# [The problem]
Using the records below, write out again exactly the lines that begin at the line containing "receive value. -/" and end at the line containing "journalKey := s.ldg.journalKey, erasing", and no other lines.

# [Exercise materials]
---------------

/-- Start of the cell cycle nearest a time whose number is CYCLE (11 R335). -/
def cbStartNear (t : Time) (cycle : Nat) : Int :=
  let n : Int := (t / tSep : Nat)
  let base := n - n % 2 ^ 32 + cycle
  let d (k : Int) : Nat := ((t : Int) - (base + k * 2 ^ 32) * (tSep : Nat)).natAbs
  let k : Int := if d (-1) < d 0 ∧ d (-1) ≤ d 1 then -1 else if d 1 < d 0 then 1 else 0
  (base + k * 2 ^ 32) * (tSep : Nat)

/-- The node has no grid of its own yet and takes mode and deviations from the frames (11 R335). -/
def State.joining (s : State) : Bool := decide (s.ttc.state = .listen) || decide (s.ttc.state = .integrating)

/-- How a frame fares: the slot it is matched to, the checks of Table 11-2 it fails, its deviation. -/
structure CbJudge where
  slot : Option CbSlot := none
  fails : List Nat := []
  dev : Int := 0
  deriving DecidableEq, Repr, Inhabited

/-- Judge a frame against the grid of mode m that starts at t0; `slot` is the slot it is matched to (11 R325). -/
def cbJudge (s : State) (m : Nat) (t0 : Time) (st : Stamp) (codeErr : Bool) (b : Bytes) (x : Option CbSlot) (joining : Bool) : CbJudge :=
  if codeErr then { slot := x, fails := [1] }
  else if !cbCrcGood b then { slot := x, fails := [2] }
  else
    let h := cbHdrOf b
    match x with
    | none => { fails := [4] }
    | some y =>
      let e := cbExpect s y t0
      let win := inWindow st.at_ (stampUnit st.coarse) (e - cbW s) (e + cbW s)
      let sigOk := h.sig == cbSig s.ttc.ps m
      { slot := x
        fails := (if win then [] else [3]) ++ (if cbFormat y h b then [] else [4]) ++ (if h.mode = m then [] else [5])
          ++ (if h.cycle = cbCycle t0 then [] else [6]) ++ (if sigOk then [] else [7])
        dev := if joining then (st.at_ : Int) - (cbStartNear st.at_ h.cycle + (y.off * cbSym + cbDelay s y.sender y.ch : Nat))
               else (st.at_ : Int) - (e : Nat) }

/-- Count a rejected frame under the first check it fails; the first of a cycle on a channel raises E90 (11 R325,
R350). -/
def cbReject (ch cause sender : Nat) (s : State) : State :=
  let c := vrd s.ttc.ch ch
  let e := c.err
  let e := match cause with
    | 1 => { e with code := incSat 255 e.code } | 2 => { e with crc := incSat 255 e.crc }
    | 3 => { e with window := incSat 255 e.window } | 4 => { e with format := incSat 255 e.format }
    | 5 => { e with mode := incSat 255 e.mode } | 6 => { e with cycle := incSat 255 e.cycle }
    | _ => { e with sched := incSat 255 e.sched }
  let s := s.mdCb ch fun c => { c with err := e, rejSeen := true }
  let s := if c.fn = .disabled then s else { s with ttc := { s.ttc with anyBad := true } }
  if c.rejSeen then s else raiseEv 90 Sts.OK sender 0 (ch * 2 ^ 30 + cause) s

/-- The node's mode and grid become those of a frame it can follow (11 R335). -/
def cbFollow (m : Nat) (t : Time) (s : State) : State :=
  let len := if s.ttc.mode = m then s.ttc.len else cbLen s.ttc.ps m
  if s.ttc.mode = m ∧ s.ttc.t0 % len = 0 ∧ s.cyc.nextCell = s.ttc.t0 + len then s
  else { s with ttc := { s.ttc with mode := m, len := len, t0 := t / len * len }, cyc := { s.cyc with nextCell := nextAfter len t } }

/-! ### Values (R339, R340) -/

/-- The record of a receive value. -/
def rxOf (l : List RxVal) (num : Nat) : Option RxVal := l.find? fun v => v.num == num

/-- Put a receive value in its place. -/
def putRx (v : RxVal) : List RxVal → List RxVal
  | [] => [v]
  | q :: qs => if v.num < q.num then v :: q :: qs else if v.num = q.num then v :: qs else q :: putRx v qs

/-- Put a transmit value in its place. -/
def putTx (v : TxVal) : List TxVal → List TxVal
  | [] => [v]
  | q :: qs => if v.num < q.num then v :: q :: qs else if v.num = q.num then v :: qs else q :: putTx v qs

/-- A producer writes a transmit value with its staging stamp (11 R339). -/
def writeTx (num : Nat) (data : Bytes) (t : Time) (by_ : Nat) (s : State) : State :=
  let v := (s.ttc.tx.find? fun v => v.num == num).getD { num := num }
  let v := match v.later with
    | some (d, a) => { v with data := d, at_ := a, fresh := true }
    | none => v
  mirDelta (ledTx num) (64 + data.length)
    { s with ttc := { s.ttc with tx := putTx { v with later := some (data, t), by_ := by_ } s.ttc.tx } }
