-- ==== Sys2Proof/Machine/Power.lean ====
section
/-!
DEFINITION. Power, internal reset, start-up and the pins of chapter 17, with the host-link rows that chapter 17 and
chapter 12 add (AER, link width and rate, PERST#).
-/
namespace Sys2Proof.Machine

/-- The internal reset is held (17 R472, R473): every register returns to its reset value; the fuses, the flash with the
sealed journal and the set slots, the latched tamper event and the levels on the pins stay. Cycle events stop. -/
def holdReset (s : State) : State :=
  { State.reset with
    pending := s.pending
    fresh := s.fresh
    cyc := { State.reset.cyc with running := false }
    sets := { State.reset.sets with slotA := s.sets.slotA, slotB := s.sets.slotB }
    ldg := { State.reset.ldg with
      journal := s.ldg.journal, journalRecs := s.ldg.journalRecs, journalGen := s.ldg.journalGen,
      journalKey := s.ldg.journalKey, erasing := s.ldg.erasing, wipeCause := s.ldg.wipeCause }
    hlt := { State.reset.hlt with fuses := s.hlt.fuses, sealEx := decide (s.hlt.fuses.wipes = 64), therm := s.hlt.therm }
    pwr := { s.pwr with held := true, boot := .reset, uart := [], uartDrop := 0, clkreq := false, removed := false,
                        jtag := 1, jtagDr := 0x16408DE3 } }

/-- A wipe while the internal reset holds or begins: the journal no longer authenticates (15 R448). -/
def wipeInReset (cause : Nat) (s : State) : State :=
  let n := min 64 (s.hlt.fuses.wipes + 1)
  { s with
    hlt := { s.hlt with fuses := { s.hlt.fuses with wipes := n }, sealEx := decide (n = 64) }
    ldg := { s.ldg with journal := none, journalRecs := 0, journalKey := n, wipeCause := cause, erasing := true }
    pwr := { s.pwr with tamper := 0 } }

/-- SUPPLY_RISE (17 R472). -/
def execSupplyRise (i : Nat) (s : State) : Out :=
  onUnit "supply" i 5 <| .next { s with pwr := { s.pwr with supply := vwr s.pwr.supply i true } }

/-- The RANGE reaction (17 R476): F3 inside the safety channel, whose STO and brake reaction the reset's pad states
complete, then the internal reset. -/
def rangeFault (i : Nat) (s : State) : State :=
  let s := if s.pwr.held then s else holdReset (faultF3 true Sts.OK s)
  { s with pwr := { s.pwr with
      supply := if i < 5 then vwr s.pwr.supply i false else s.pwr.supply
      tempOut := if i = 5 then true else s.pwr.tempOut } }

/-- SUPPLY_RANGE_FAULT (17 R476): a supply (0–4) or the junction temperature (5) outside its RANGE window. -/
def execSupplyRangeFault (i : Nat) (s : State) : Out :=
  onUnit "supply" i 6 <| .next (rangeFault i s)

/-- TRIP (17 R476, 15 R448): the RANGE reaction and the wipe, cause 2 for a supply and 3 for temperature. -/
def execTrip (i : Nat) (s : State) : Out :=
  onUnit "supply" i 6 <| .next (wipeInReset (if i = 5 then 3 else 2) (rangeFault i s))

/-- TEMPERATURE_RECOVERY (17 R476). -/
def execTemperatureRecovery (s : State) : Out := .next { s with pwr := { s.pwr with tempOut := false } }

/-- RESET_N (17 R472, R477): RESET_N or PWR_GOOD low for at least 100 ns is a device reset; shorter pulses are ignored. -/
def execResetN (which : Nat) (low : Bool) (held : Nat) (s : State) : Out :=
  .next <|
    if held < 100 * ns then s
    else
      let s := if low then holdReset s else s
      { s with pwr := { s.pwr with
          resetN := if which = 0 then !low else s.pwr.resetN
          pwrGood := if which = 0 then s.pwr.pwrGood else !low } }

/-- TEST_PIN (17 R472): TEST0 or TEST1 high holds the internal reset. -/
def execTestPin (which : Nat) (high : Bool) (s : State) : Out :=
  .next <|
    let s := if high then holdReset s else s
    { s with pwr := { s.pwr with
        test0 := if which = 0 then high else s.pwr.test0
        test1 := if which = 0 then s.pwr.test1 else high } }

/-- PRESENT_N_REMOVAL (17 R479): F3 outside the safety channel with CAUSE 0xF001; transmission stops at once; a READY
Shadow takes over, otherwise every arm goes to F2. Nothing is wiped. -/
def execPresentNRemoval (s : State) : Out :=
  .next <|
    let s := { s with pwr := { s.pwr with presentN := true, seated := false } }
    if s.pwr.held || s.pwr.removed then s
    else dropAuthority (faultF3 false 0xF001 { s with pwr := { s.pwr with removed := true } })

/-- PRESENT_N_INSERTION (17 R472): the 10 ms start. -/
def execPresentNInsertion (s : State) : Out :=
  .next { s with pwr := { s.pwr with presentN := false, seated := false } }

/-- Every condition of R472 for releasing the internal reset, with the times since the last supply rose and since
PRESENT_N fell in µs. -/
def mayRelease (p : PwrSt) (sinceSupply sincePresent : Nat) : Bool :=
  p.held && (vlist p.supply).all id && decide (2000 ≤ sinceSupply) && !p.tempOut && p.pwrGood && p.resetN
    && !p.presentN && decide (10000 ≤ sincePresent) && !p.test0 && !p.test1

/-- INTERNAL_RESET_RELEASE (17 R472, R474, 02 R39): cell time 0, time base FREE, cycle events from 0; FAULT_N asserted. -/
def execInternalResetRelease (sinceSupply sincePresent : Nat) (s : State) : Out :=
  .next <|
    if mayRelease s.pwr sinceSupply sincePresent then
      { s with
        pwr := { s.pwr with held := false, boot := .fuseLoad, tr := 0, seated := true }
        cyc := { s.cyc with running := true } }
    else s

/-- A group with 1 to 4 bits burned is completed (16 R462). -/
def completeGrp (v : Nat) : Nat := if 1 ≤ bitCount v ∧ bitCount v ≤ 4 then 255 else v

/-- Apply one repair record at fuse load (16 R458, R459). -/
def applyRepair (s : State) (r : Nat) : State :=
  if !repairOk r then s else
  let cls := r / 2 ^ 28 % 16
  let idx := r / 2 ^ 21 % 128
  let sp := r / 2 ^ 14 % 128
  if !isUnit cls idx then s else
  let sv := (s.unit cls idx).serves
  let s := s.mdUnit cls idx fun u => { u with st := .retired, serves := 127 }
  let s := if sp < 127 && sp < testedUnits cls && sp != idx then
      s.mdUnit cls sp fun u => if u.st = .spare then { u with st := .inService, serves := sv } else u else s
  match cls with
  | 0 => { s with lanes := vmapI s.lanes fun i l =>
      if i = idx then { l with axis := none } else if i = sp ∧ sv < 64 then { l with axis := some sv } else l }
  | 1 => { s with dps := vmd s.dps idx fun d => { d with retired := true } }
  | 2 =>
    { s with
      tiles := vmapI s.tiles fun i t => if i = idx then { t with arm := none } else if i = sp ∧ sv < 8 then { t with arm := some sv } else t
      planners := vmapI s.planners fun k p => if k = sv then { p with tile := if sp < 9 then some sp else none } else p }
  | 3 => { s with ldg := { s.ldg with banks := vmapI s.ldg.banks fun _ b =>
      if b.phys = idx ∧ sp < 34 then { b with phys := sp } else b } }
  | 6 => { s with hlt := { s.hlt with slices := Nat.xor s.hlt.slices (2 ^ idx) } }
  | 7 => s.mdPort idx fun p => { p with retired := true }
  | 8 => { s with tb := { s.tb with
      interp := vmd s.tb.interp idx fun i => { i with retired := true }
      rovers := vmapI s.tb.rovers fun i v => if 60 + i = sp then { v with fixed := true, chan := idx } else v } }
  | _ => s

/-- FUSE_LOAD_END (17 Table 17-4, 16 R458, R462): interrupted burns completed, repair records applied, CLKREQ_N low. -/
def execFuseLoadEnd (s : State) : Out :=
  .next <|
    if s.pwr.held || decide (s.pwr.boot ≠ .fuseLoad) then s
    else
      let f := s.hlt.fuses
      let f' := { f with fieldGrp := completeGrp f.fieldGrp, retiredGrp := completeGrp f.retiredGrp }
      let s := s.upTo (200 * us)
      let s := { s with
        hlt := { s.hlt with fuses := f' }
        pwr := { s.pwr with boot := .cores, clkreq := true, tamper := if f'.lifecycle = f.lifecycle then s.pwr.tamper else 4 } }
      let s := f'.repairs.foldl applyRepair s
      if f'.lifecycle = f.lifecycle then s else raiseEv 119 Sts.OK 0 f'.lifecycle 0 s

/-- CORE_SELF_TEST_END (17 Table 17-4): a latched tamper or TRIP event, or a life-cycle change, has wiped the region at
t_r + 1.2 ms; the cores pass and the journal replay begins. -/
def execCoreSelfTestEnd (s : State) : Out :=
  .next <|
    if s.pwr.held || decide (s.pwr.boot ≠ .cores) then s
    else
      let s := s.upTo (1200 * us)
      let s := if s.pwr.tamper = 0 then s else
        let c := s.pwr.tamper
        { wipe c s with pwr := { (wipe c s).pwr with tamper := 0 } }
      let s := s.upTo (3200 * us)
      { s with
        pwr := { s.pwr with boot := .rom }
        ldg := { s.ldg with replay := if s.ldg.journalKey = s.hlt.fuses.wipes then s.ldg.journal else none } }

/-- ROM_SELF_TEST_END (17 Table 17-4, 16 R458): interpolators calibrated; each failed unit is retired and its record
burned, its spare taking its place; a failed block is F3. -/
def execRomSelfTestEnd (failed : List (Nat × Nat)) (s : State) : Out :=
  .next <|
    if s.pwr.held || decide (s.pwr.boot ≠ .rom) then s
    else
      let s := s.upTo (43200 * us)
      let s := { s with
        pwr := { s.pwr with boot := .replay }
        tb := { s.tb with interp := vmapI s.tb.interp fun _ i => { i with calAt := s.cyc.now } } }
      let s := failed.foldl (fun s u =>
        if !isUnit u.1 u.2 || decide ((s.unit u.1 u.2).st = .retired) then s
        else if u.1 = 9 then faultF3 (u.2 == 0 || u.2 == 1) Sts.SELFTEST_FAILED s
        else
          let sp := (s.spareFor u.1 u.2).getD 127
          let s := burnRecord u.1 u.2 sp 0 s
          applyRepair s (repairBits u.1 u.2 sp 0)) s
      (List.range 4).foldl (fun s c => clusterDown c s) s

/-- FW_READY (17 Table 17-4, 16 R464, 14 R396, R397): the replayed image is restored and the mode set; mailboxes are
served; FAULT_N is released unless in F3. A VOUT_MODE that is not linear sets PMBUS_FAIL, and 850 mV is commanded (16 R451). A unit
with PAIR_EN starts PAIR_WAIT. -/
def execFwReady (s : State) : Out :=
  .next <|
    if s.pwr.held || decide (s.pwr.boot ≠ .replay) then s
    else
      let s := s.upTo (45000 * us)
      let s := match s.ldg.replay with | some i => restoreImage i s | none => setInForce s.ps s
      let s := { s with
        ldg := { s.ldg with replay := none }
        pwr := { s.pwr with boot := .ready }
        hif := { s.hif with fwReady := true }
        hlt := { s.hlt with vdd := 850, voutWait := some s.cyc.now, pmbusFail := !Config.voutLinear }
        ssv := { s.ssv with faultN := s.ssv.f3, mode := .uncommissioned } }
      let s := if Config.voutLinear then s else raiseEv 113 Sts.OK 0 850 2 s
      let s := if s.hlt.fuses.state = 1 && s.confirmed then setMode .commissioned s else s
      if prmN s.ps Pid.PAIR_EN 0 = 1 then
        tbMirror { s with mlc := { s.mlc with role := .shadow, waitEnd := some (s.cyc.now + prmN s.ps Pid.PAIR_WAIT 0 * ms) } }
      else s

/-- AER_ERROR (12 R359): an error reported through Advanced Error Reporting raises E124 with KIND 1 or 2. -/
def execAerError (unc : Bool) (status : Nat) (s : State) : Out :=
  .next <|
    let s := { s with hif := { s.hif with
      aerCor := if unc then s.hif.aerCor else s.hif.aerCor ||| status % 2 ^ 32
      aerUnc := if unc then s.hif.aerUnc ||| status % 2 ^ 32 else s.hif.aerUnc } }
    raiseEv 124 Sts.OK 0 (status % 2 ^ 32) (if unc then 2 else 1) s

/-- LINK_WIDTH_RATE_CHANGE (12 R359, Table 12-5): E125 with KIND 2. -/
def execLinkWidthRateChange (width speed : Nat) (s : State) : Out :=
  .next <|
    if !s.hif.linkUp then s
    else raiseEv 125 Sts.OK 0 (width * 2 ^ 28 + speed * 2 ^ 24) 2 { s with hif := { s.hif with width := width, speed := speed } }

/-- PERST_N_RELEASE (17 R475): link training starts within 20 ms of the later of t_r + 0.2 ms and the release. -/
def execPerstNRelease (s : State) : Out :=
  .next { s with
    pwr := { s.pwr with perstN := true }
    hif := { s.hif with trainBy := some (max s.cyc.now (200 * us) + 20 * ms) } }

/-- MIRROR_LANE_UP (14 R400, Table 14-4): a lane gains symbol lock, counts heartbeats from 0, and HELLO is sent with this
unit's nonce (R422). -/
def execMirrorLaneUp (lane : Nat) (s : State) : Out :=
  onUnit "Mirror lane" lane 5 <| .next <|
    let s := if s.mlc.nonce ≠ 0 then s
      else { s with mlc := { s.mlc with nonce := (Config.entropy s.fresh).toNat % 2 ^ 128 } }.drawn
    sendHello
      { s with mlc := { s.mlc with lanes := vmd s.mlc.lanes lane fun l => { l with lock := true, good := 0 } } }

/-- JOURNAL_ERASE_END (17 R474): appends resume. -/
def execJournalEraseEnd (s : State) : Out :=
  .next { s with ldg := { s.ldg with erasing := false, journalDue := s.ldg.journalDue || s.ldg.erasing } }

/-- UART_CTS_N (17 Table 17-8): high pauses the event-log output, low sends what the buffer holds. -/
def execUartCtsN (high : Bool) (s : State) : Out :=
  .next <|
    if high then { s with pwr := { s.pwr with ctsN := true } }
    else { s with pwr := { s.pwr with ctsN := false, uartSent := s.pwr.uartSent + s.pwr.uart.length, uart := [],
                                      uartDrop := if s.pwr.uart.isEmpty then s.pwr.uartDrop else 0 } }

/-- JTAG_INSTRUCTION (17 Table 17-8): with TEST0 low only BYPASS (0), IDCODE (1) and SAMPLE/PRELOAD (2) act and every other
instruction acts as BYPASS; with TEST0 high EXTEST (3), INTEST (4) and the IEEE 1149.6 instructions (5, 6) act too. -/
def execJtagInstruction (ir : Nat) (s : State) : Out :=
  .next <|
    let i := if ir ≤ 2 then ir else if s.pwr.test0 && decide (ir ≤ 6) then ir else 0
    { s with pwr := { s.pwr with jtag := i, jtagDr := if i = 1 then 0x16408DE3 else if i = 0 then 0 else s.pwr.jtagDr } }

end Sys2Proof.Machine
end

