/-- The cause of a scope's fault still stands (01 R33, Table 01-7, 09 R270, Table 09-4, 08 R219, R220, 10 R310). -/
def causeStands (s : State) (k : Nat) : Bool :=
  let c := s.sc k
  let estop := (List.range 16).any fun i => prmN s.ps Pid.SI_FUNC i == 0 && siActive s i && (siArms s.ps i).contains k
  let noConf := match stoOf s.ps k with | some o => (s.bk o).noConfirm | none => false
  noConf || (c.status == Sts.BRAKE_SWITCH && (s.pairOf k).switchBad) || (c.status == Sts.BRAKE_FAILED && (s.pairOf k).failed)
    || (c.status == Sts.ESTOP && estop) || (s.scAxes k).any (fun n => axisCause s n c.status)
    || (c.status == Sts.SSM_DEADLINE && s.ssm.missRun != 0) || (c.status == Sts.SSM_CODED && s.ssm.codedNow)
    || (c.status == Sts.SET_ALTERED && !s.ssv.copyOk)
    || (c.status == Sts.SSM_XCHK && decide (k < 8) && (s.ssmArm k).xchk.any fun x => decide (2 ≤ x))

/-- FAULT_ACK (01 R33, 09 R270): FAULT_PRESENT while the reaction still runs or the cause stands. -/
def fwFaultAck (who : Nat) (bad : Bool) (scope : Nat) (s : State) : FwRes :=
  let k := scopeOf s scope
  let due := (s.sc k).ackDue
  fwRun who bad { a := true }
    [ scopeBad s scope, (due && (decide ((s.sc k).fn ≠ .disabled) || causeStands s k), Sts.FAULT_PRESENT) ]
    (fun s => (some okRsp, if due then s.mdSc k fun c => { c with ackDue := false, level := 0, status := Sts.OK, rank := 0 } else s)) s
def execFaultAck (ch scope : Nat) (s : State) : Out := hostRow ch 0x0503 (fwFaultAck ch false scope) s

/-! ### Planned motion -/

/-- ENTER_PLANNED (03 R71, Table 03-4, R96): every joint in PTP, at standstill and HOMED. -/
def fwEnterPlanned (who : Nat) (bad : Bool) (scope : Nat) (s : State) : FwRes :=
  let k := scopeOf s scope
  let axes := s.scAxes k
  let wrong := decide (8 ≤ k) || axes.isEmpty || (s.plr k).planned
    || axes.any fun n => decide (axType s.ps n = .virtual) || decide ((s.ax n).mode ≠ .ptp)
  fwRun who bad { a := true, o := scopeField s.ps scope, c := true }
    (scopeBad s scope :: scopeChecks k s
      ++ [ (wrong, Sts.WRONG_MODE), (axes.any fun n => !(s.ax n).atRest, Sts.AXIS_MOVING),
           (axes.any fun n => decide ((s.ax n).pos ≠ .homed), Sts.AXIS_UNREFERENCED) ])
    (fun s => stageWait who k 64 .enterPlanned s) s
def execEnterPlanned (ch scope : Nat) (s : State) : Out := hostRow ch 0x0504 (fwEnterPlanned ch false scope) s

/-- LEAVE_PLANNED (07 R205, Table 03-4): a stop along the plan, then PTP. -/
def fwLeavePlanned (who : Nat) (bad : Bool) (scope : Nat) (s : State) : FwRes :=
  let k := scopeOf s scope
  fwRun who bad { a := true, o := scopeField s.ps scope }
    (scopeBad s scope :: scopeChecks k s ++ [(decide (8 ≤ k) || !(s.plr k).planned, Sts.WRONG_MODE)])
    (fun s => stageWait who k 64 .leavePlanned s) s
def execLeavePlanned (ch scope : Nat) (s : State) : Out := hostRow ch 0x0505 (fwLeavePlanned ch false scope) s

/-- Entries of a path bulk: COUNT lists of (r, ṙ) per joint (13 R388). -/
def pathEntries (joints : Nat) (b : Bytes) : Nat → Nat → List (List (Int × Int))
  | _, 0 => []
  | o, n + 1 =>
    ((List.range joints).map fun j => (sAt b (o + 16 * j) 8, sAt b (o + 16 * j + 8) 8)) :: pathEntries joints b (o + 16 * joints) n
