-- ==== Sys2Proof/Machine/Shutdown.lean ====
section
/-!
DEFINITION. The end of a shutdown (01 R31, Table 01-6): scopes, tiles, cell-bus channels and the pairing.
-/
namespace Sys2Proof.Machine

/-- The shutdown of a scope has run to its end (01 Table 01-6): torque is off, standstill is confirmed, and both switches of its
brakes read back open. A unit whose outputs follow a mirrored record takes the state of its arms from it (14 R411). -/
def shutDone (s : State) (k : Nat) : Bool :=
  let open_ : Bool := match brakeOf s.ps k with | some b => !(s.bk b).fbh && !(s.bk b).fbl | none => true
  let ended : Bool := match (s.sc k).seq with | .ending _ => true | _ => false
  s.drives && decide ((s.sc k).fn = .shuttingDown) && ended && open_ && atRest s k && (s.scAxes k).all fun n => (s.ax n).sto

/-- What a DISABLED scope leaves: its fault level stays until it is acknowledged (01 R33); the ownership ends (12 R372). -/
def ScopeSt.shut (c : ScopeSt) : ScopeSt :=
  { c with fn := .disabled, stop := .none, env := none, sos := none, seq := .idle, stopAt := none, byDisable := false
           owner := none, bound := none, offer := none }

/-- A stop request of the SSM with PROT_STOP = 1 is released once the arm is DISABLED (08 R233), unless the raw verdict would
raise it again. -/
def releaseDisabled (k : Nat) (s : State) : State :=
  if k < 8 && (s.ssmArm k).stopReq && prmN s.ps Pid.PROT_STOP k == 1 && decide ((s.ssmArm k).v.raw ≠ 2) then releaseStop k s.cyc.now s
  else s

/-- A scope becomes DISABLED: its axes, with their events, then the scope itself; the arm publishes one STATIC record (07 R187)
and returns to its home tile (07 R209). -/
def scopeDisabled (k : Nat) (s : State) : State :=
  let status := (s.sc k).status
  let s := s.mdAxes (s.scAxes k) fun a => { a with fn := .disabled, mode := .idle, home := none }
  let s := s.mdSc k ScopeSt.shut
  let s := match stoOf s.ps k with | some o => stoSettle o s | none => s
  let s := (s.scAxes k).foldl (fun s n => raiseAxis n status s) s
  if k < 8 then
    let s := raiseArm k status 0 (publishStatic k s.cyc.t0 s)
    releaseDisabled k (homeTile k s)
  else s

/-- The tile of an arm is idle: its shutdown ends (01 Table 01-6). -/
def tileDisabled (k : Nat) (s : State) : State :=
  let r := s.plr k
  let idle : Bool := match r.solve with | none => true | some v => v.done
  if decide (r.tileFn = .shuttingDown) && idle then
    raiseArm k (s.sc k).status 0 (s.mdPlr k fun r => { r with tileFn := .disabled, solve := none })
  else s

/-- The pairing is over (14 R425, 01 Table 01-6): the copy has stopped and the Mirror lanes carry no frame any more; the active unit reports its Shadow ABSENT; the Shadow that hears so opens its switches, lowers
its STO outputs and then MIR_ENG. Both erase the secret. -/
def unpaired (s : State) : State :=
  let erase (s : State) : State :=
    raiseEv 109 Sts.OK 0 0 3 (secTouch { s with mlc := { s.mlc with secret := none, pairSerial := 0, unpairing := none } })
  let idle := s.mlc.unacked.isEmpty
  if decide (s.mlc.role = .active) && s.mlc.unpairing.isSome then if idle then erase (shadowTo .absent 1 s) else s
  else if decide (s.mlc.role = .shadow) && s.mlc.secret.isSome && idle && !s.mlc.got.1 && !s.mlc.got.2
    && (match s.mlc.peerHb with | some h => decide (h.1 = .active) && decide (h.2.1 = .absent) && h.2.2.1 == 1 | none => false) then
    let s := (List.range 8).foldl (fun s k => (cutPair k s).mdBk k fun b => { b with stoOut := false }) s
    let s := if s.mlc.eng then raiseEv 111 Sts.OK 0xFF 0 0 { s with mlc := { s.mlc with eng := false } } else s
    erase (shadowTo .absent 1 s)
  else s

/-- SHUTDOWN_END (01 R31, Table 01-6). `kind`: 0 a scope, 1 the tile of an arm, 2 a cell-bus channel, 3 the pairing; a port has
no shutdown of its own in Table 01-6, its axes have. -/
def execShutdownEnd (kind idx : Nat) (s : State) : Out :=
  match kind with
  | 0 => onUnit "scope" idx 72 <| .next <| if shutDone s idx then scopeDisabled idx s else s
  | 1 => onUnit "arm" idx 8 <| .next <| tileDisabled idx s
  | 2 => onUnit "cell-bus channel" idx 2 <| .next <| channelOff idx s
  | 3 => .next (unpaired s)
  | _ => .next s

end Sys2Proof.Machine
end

---------------

# [Answer section]
/-- The record of a receive value. -/
def rxOf (l : List RxVal) (num : Nat) : Option RxVal := l.find? fun v => v.num == num

/-- Put a receive value in its place. -/
def putRx (v : RxVal) : List RxVal → List RxVal
  | [] => [v]
  | q :: qs => if v.num < q.num then v :: q :: qs else if v.num = q.num then v :: qs else q :: putRx v qs

/-- Put a transmit value in its place. -/
def putTx (v : TxVal) : List TxVal → List TxVal
  | [] => [v]
  | q :: qs => if v.num < q.num then v :: q :: qs else if v.num = q.num then v :: qs else q :: putTx v qs

/-- A producer writes a transmit value with its staging stamp (11 R339). -/
def writeTx (num : Nat) (data : Bytes) (t : Time) (by_ : Nat) (s : State) : State :=
  let v := (s.ttc.tx.find? fun v => v.num == num).getD { num := num }
  let v := match v.later with
    | some (d, a) => { v with data := d, at_ := a, fresh := true }
    | none => v
  mirDelta (ledTx num) (64 + data.length)
    { s with ttc := { s.ttc with tx := putTx { v with later := some (data, t), by_ := by_ } s.ttc.tx } }
-- ==== Sys2Proof/Machine/Power.lean ====
section
/-!
DEFINITION. Power, internal reset, start-up and the pins of chapter 17, with the host-link rows that chapter 17 and
chapter 12 add (AER, link width and rate, PERST#).
-/
namespace Sys2Proof.Machine

/-- The internal reset is held (17 R472, R473): every register returns to its reset value; the fuses, the flash with the
sealed journal and the set slots, the latched tamper event and the levels on the pins stay. Cycle events stop. -/
def holdReset (s : State) : State :=
  { State.reset with
    pending := s.pending
    fresh := s.fresh
    cyc := { State.reset.cyc with running := false }
    sets := { State.reset.sets with slotA := s.sets.slotA, slotB := s.sets.slotB }
    ldg := { State.reset.ldg with
      journal := s.ldg.journal, journalRecs := s.ldg.journalRecs, journalGen := s.ldg.journalGen,
      journalKey := s.ldg.journalKey, erasing := s.ldg.erasing, wipeCause := s.ldg.wipeCause }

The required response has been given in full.